A bloody rivalry between two drug gangs in Marseille on France’s Mediterranean coast has claimed the lives of dozens of people this year, targeted in brazen attacks sometimes carried out by teenagers, according to police.
The two gangs, “Yoda” and “DZ Mafia” are vying for control of the drug market in the notorious northern neighbourhoods of France’s second biggest city.
Since the start of the year, 36 people have died in the gang war, according to an AFP count, already five more than in all of 2022.
“It’s a bloodbath,” the city’s state prosecutor Dominique Laurens said back in April.
Since then there has been another surge in murders, with 12 people killed over the past month alone.
The latest target was a 30-year-old man gunned down with a Kalashnikov assault rifle in northern Marseille Tuesday night.
“This is nothing less than a new round in the fight between Yoda and DZ Mafia,” police prefect Frederique Camilleri told reporters Wednesday.
The two gangs were behind 80 percent of the total of 68 gang-related killings or attempted killings in Marseille this year, she added.
Some of the victims and perpetrators are teenagers, like a 17-year-old beaten to death by 30 attackers in the Marseille high-rise project known as La Paternelle.

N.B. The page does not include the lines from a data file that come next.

/-! Drawing changes VF and the display only. -/

@[simp] theorem State.togglePixel_i (s : State) (k : Nat) : (s.togglePixel k).i = s.i := by
  unfold State.togglePixel; split <;> rfl
@[simp] theorem State.togglePixel_pc (s : State) (k : Nat) : (s.togglePixel k).pc = s.pc := by
  unfold State.togglePixel; split <;> rfl
@[simp] theorem State.togglePixel_stack (s : State) (k : Nat) : (s.togglePixel k).stack = s.stack := by
  unfold State.togglePixel; split <;> rfl
@[simp] theorem State.togglePixel_sp (s : State) (k : Nat) : (s.togglePixel k).sp = s.sp := by
  unfold State.togglePixel; split <;> rfl
@[simp] theorem State.togglePixel_mem (s : State) (k : Nat) : (s.togglePixel k).mem = s.mem := by
  unfold State.togglePixel; split <;> rfl
@[simp] theorem State.togglePixel_dt (s : State) (k : Nat) : (s.togglePixel k).dt = s.dt := by
  unfold State.togglePixel; split <;> rfl
@[simp] theorem State.togglePixel_st (s : State) (k : Nat) : (s.togglePixel k).st = s.st := by
  unfold State.togglePixel; split <;> rfl
@[simp] theorem State.togglePixel_key (s : State) (k : Nat) : (s.togglePixel k).key = s.key := by
  unfold State.togglePixel; split <;> rfl
@[simp] theorem State.togglePixel_redrawPending (s : State) (k : Nat) : (s.togglePixel k).redrawPending = s.redrawPending := by
  unfold State.togglePixel; split <;> rfl
@[simp] theorem State.togglePixel_outcome (s : State) (k : Nat) : (s.togglePixel k).outcome = s.outcome := by
  unfold State.togglePixel; split <;> rfl
@[simp] theorem State.togglePixel_draws (s : State) (k : Nat) : (s.togglePixel k).draws = s.draws := by
  unfold State.togglePixel; split <;> rfl
@[simp] theorem State.togglePixel_font (s : State) (k : Nat) : (s.togglePixel k).font = s.font := by
  unfold State.togglePixel; split <;> rfl
@[simp] theorem State.drawRow_i (s : State) (x0 y0 r : Nat) : (s.drawRow x0 y0 r).i = s.i := by
  unfold State.drawRow; exact forUpTo_frame State.i 8 s fun _ _ => by split <;> simp
@[simp] theorem State.drawRow_pc (s : State) (x0 y0 r : Nat) : (s.drawRow x0 y0 r).pc = s.pc := by
  unfold State.drawRow; exact forUpTo_frame State.pc 8 s fun _ _ => by split <;> simp
@[simp] theorem State.drawRow_stack (s : State) (x0 y0 r : Nat) : (s.drawRow x0 y0 r).stack = s.stack := by
  unfold State.drawRow; exact forUpTo_frame State.stack 8 s fun _ _ => by split <;> simp
@[simp] theorem State.drawRow_sp (s : State) (x0 y0 r : Nat) : (s.drawRow x0 y0 r).sp = s.sp := by
  unfold State.drawRow; exact forUpTo_frame State.sp 8 s fun _ _ => by split <;> simp
@[simp] theorem State.drawRow_mem (s : State) (x0 y0 r : Nat) : (s.drawRow x0 y0 r).mem = s.mem := by
  unfold State.drawRow; exact forUpTo_frame State.mem 8 s fun _ _ => by split <;> simp
@[simp] theorem State.drawRow_dt (s : State) (x0 y0 r : Nat) : (s.drawRow x0 y0 r).dt = s.dt := by
  unfold State.drawRow; exact forUpTo_frame State.dt 8 s fun _ _ => by split <;> simp
@[simp] theorem State.drawRow_st (s : State) (x0 y0 r : Nat) : (s.drawRow x0 y0 r).st = s.st := by
  unfold State.drawRow; exact forUpTo_frame State.st 8 s fun _ _ => by split <;> simp
@[simp] theorem State.drawRow_key (s : State) (x0 y0 r : Nat) : (s.drawRow x0 y0 r).key = s.key := by
  unfold State.drawRow; exact forUpTo_frame State.key 8 s fun _ _ => by split <;> simp
@[simp] theorem State.drawRow_redrawPending (s : State) (x0 y0 r : Nat) : (s.drawRow x0 y0 r).redrawPending = s.redrawPending := by
  unfold State.drawRow; exact forUpTo_frame State.redrawPending 8 s fun _ _ => by split <;> simp
@[simp] theorem State.drawRow_outcome (s : State) (x0 y0 r : Nat) : (s.drawRow x0 y0 r).outcome = s.outcome := by
  unfold State.drawRow; exact forUpTo_frame State.outcome 8 s fun _ _ => by split <;> simp
@[simp] theorem State.drawRow_draws (s : State) (x0 y0 r : Nat) : (s.drawRow x0 y0 r).draws = s.draws := by
  unfold State.drawRow; exact forUpTo_frame State.draws 8 s fun _ _ => by split <;> simp
@[simp] theorem State.drawRow_font (s : State) (x0 y0 r : Nat) : (s.drawRow x0 y0 r).font = s.font := by
  unfold State.drawRow; exact forUpTo_frame State.font 8 s fun _ _ => by split <;> simp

The killing was live-streamed on Snapchat, a messaging app.
Camilleri said while murders linked to the drug trade used to be about the expansion of territory — such as the takeover of a dealing spot — they were now mostly about striking terror in their rivals.

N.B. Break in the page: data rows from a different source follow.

/-- CF1 -/
theorem test_CF1 : after (((atPc 0x20C 0x00EE).setSp 1).setStack 0 0x0204) (fun t => t.sp == 0 && t.pc == 0x206 && t.stack[0] == 0x204) = true := by decide
/-- S8a, CF2: the stack condition leaves pc and sp -/
theorem test_S8a : after ((atPc 0x300 0x00EE)) (fun t => t.outcome == .stackUnderflow 0x300 && t.pc == 0x300 && t.sp == 0) = true := by decide
/-- CF5: a jump to itself still ticks -/
theorem test_CF5 : after ((atPc 0x20A 0x120A).setDt 3) (fun t => t.pc == 0x20A && t.dt == 2 && t.outcome == .ok) = true := by decide
/-- CF6: an odd target -/
theorem test_CF6 : after ((atPc 0x200 0x1FFF)) (fun t => t.pc == 0xFFF && t.outcome == .ok) = true := by decide
/-- CF8: the sixteenth call -/
theorem test_CF8 : after ((atPc 0xF00 0x2ABC).setSp 15) (fun t => t.stack[15] == 0xF00 && t.sp == 16 && t.pc == 0xABC && t.outcome == .ok) = true := by decide
/-- S8b, CF9: the seventeenth call -/
theorem test_S8b : after (((atPc 0xF00 0x2ABC).setSp 16).setStack 15 0x1234) (fun t => t.outcome == .stackOverflow 0xF00 && t.sp == 16 && t.stack[15] == 0x1234 && t.pc == 0xF00) = true := by decide
/-- CF10 -/
theorem test_CF10 : after ((atPc 0x208 0x3100)) (fun t => t.pc == 0x20C) = true := by decide
/-- CF11 -/
theorem test_CF11 : after ((atPc 0x208 0x3100).setReg 1 1) (fun t => t.pc == 0x20A) = true := by decide
/-- CF12 -/
theorem test_CF12 : after ((atPc 0x300 0x4211).setReg 2 0x10) (fun t => t.pc == 0x304) = true := by decide
/-- CF13 -/
theorem test_CF13 : after ((atPc 0x300 0x4210).setReg 2 0x10) (fun t => t.pc == 0x302) = true := by decide
/-- CF14 -/
theorem test_CF14 : after (((atPc 0x210 0x5340).setReg 3 0x7F).setReg 4 0x7F) (fun t => t.pc == 0x214) = true := by decide
/-- CF15 -/
theorem test_CF15 : after (((atPc 0x210 0x5340).setReg 3 0x7F).setReg 4 0x7E) (fun t => t.pc == 0x212) = true := by decide
/-- CF17 -/
theorem test_CF17 : after (((atPc 0x210 0x9340).setReg 3 1).setReg 4 2) (fun t => t.pc == 0x214) = true := by decide
/-- CF19: X = Y never skips -/
theorem test_CF19 : after ((atPc 0x210 0x9AA0).setReg 10 0x33) (fun t => t.pc == 0x212) = true := by decide
/-- CF20 -/
theorem test_CF20 : after ((atPc 0x200 0xB300).setReg 0 4) (fun t => t.pc == 0x304) = true := by decide
/-- CF21: pc is not masked -/
theorem test_CF21 : after ((atPc 0x200 0xBFFF).setReg 0 0xFF) (fun t => t.pc == 0x10FE) = true := by decide
/-- CF23: a fetch across the end of memory -/
theorem test_CF23 : after ((atPc 0xFFF 0x6A12)) (fun t => t.reg 10 == 0x12 && t.pc == 0x1001) = true := by decide
/-- CF24: pc wraps at 16 bits -/
theorem test_CF24 : after ((atPc 0xFFFE 0x3000)) (fun t => t.pc == 2) = true := by decide
/-- AR1 -/
theorem test_AR1 : after ((atPc 0x200 0x600A)) (fun t => t.reg 0 == 0x0A && t.pc == 0x202) = true := by decide
/-- AR2 -/
theorem test_AR2 : after ((atPc 0x200 0x6FAB)) (fun t => t.reg 15 == 0xAB) = true := by decide
/-- AR3 -/
theorem test_AR3 : after ((atPc 0x200 0x71FF).setReg 1 5) (fun t => t.reg 1 == 4 && t.reg 15 == 0) = true := by decide
/-- AR4: no flag effect -/
theorem test_AR4 : after (((atPc 0x200 0x7101).setReg 1 0xFF).setReg 15 0x77) (fun t => t.reg 1 == 0 && t.reg 15 == 0x77) = true := by decide
/-- AR5 -/
theorem test_AR5 : after ((atPc 0x200 0x8120).setReg 2 0x33) (fun t => t.reg 1 == 0x33) = true := by decide
/-- AR6 -/
theorem test_AR6 : after ((((atPc 0x200 0x8011).setReg 0 0xF0).setReg 1 0x0F).setReg 15 9) (fun t => t.reg 0 == 0xFF && t.reg 15 == 9) = true := by decide
/-- AR7 -/
theorem test_AR7 : after ((((atPc 0x200 0x8012).setReg 0 0xF0).setReg 1 0x3C).setReg 15 9) (fun t => t.reg 0 == 0x30 && t.reg 15 == 9) = true := by decide
/-- AR8 -/
theorem test_AR8 : after ((((atPc 0x200 0x8013).setReg 0 0xF0).setReg 1 0x3C).setReg 15 9) (fun t => t.reg 0 == 0xCC && t.reg 15 == 9) = true := by decide
/-- AR9: X = Y -/
theorem test_AR9 : after ((atPc 0x200 0x8003).setReg 0 0xF0) (fun t => t.reg 0 == 0) = true := by decide
/-- S3a, AR10 -/
theorem test_S3a : after (((atPc 0x200 0x8014).setReg 0 0xFF).setReg 1 1) (fun t => t.reg 0 == 0 && t.reg 15 == 1) = true := by decide
/-- AR14: X = 15, the carry is overwritten -/
theorem test_AR14 : after (((atPc 0x200 0x8F14).setReg 15 0x80).setReg 1 0x90) (fun t => t.reg 15 == 0x10) = true := by decide
/-- S3b, AR17 -/
theorem test_S3b : after (((atPc 0x200 0x8015).setReg 0 5).setReg 1 0x0A) (fun t => t.reg 0 == 0xFB && t.reg 15 == 0) = true := by decide
/-- AR24: Y = 15, the flag just written is subtracted -/
theorem test_AR24 : after (((atPc 0x200 0x80F5).setReg 0 0x30).setReg 15 0x20) (fun t => t.reg 0 == 0x2F && t.reg 15 == 1) = true := by decide
/-- AR28: Y ignored -/
theorem test_AR28 : after (((atPc 0x200 0x8236).setReg 2 1).setReg 3 0xFF) (fun t => t.reg 2 == 0 && t.reg 3 == 0xFF && t.reg 15 == 1) = true := by decide
/-- AR29: X = 15 -/
theorem test_AR29 : after ((atPc 0x200 0x8F06).setReg 15 3) (fun t => t.reg 15 == 0) = true := by decide
/-- AR30 -/
theorem test_AR30 : after (((atPc 0x200 0x8017).setReg 0 0x0A).setReg 1 5) (fun t => t.reg 0 == 0xFB && t.reg 15 == 0) = true := by decide
/-- AR34: Y = 15 -/
theorem test_AR34 : after (((atPc 0x200 0x80F7).setReg 0 5).setReg 15 9) (fun t => t.reg 0 == 0xFC && t.reg 15 == 1) = true := by decide
/-- AR36 -/
theorem test_AR36 : after ((atPc 0x200 0x820E).setReg 2 0x81) (fun t => t.reg 2 == 2 && t.reg 15 == 1) = true := by decide
/-- AR39: X = 15 -/
theorem test_AR39 : after ((atPc 0x200 0x8F0E).setReg 15 0x81) (fun t => t.reg 15 == 2) = true := by decide
/-- IM1 -/
theorem test_IM1 : after ((atPc 0x200 0xA300).setI 0xFFFF) (fun t => t.i == 0x300) = true := by decide
/-- IM5: the exact sum decides the flag -/
theorem test_IM5 : after (((atPc 0x200 0xF21E).setI 0xFFFF).setReg 2 1) (fun t => t.i == 0 && t.reg 15 == 1) = true := by decide
/-- IM8: X = 15, the flag just written is added -/
theorem test_IM8 : after (((atPc 0x200 0xFF1E).setI 0xFF0).setReg 15 0x20) (fun t => t.i == 0xFF1 && t.reg 15 == 1) = true := by decide
/-- IM9 -/
theorem test_IM9 : after ((atPc 0x200 0xF029).setReg 0 0x0A) (fun t => t.i == 0x32) = true := by decide
/-- IM11: no masking above 15 -/
theorem test_IM11 : after ((atPc 0x200 0xF029).setReg 0 0xFF) (fun t => t.i == 0x4FB) = true := by decide
/-- IM13 -/
theorem test_IM13 : after (((atPc 0x200 0xF033).setI 0x300).setReg 0 0xEA) (fun t => t.readByte 0x300 == 2 && t.readByte 0x301 == 3 && t.readByte 0x302 == 4 && t.i == 0x300) = true := by decide
/-- IM18: across the end of memory -/
theorem test_IM18 : after (((atPc 0x200 0xF033).setI 0xFFF).setReg 0 234) (fun t => t.readByte 0xFFF == 2 && t.readByte 0 == 3 && t.readByte 1 == 4) = true := by decide
/-- IM19 -/
theorem test_IM19 : after (((((atPc 0x200 0xF155).setI 0x400).setReg 0 0x11).setReg 1 0x22).setReg 2 0x33) (fun t => t.readByte 0x400 == 0x11 && t.readByte 0x401 == 0x22 && t.readByte 0x402 == 0 && t.i == 0x402) = true := by decide
/-- IM24: I wraps at 16 bits -/
theorem test_IM24 : after ((((atPc 0x200 0xF155).setI 0xFFFF).setReg 0 0x11).setReg 1 0x22) (fun t => t.readByte 0xFFF == 0x11 && t.readByte 0 == 0x22 && t.i == 1) = true := by decide
/-- IM22 -/
theorem test_IM22 : after ((((atPc 0x200 0xF265).setI 0x300).storeBytes 0x300 [2, 3, 4, 9]).setReg 3 0x77) (fun t => t.reg 0 == 2 && t.reg 1 == 3 && t.reg 2 == 4 && t.reg 3 == 0x77 && t.i == 0x303) = true := by decide
/-- IM23: with the conventional font -/
theorem test_IM23 : after ((atPc 0x200 0xFF65)) (fun t => t.v.toList == [0xF0, 0x90, 0x90, 0x90, 0xF0, 0x20, 0x60, 0x20, 0x20, 0x70, 0xF0, 0x10, 0xF0, 0x80, 0xF0, 0xF0] && t.i == 0x10) = true := by decide
/-- S4, DI1 -/
theorem test_S4 : after ((((atPc 0x200 0x00E0).setCell 0 1).setCell 5 1).setReg 15 7) (fun t => t.disp == [] && t.reg 15 == 7 && t.redrawPending) = true := by decide
/-- DI2 -/
theorem test_DI2 : after ((atPc 0x200 0x00E0)) (fun t => t.disp == [] && t.redrawPending) = true := by decide
/-- S6, DI3: columns wrap -/
theorem test_S6 : after (((((atPc 0x200 0xD011).setReg 0 63).setI 0x300).writeByte 0x300 0xFF).setReg 15 9) (fun t => on t == [0, 1, 2, 3, 4, 5, 6, 63] && t.reg 15 == 0 && t.redrawPending && t.i == 0x300) = true := by decide
/-- DI9: both axes wrap -/
theorem test_DI9 : after (((((atPc 0x200 0xD012).setReg 0 62).setReg 1 31).setI 0x300).storeBytes 0x300 [0xC3, 0x81]) (fun t => on t == [5, 62, 1988, 1989, 2046, 2047] && t.reg 15 == 0) = true := by decide
/-- DI11: X = 15, the origin is the old VF -/
theorem test_DI11 : after (((((atPc 0x200 0xDF11).setReg 15 5).setReg 1 2).setI 0x300).writeByte 0x300 0x80) (fun t => on t == [133] && t.reg 15 == 0) = true := by decide
/-- DI13: a collision -/
theorem test_DI13 : after (((((atPc 0x200 0xD011).setI 0x300).writeByte 0x300 0xA0).setCell 0 1).setCell 1 1) (fun t => on t == [1, 2] && t.reg 15 == 1) = true := by decide
/-- KT1 -/
theorem test_KT1 : after (((atPc 0x200 0xE09E).setReg 0 5).setKey (keys [5])) (fun t => t.pc == 0x204) = true := by decide
/-- KT3: the low four bits select -/
theorem test_KT3 : after (((atPc 0x200 0xE09E).setReg 0 0x1A).setKey (keys [10])) (fun t => t.pc == 0x204) = true := by decide
/-- KT4 -/
theorem test_KT4 : after ((atPc 0x200 0xE0A1).setReg 0 5) (fun t => t.pc == 0x204) = true := by decide
/-- KT6 -/
theorem test_KT6 : after (((atPc 0x200 0xE0A1).setReg 0 0xF5).setKey (keys [5])) (fun t => t.pc == 0x202) = true := by decide
/-- KT7: a waiting step still ticks -/
theorem test_KT7 : after (((atPc 0x206 0xF20A).setReg 2 0x77).setDt 2) (fun t => t.pc == 0x206 && t.reg 2 == 0x77 && t.dt == 1 && t.outcome == .ok) = true := by decide
/-- KT8: the highest key -/
theorem test_KT8 : after (((atPc 0x206 0xF20A).setReg 2 0x77).setKey (keys [3, 9])) (fun t => t.reg 2 == 9 && t.pc == 0x208) = true := by decide
/-- KT11: read before the tick -/
theorem test_KT11 : after ((atPc 0x200 0xF107).setDt 4) (fun t => t.reg 1 == 4 && t.dt == 3) = true := by decide
/-- KT12 -/
theorem test_KT12 : after ((atPc 0x200 0xF107).setReg 1 9) (fun t => t.reg 1 == 0 && t.dt == 0) = true := by decide
/-- KT13: ticked in the same step -/
theorem test_KT13 : after ((atPc 0x200 0xF015).setReg 0 5) (fun t => t.dt == 4) = true := by decide
/-- KT14 -/
theorem test_KT14 : after ((atPc 0x200 0xF015).setDt 9) (fun t => t.dt == 0) = true := by decide
/-- KT17 -/
theorem test_KT17 : after ((atPc 0x200 0xF318).setReg 3 2) (fun t => t.st == 1) = true := by decide
/-- KT19 -/
theorem test_KT19 : after (((atPc 0x200 0xF318).setSt 7).setDt 1) (fun t => t.st == 0 && t.dt == 0) = true := by decide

“We’re seeing a new landscape, a paradigm change,” she said.
Drug gang members now “kill to scare”, which she said was like a “vendetta”, a blood feud motivated by vengeance.
And the killers were now both younger and less professional than in the past, she added.
Whereas gangs used to employ skilled specialists for the hits “the recruitment of killers has become commonplace”, she said, “no different from hiring a lookout”.
In early April police arrested an 18-year-old, identified only as Matteo F., suspected of gunning down Djibril, 15, and Kais, 16.
Matteo told police that he had collected a total of 200,000 euros ($218,000) in payment for contract killings.
There appears to be no shortage of candidates, despite police arresting 17 presumed members of five hit squads since the spring.
“It used to be that police got six months of calm after they arrested a team of killers, but that’s over,” Camilleri said.
The increase in gang-related murders comes, somewhat paradoxically, at a time when police are reporting greater success in their fight against the drugs trade.
They have seized 740 weapons, including 62 assault rifles, since the start of the year, an increase of 24 percent over 2022.
In addition, they have arrested 1,144 drug dealers in Marseille, up 26 percent, cut the number of deal spots by 70 since 2021, and seized 12 million euros in criminal assets.
The arrest in June of Mohamed Djeha, nicknamed “Mimo”, in Algeria removed one of France’s biggest suspected drug dealers from the scene.
Camilleri said police were following the money to get their hands on the masterminds of the drugs trade.
“We try to hit their wallets by taking out the dealing spots which are the cash cows of the networks, but also by targeting money collectors and money laundering networks,” she said.
Interior Minister Gerald Darmanin has said he will dispatch the CRS 8 police unit, which specialises in urban violence situations, in the coming days.
He said on Thursday the unit would hit the local networks as hard as possible for a week, especially their dealing spots.
On a visit to Marseille in June, President Emmanuel Macron announced measures against schooling inequality in Marseille — which he said made recruiting youths in the city easier for the drug gangs — and against poverty in its run-down neighbourhoods.
“We are hostages here,” one Marseille resident told the president during the visit. “We’re afraid to go out at night, everybody wants to leave,” she added.
Marseille has a long history of large-scale drug trafficking.
Starting in the 1930s, the city was a major hub in the “French Connection”, for decades the world’s biggest heroin producing and smuggling network.
Run by mafia groups of Corsican background, the French Connection brought morphine extracted from poppy plants in the Near East, Middle East and Asia to Marseille where its labs transformed it into heroin for export mostly to the United States.
That network, made famous by William Friedkin’s eponymous 1971 movie starring Gene Hackman, was only dismantled later in the 1970s.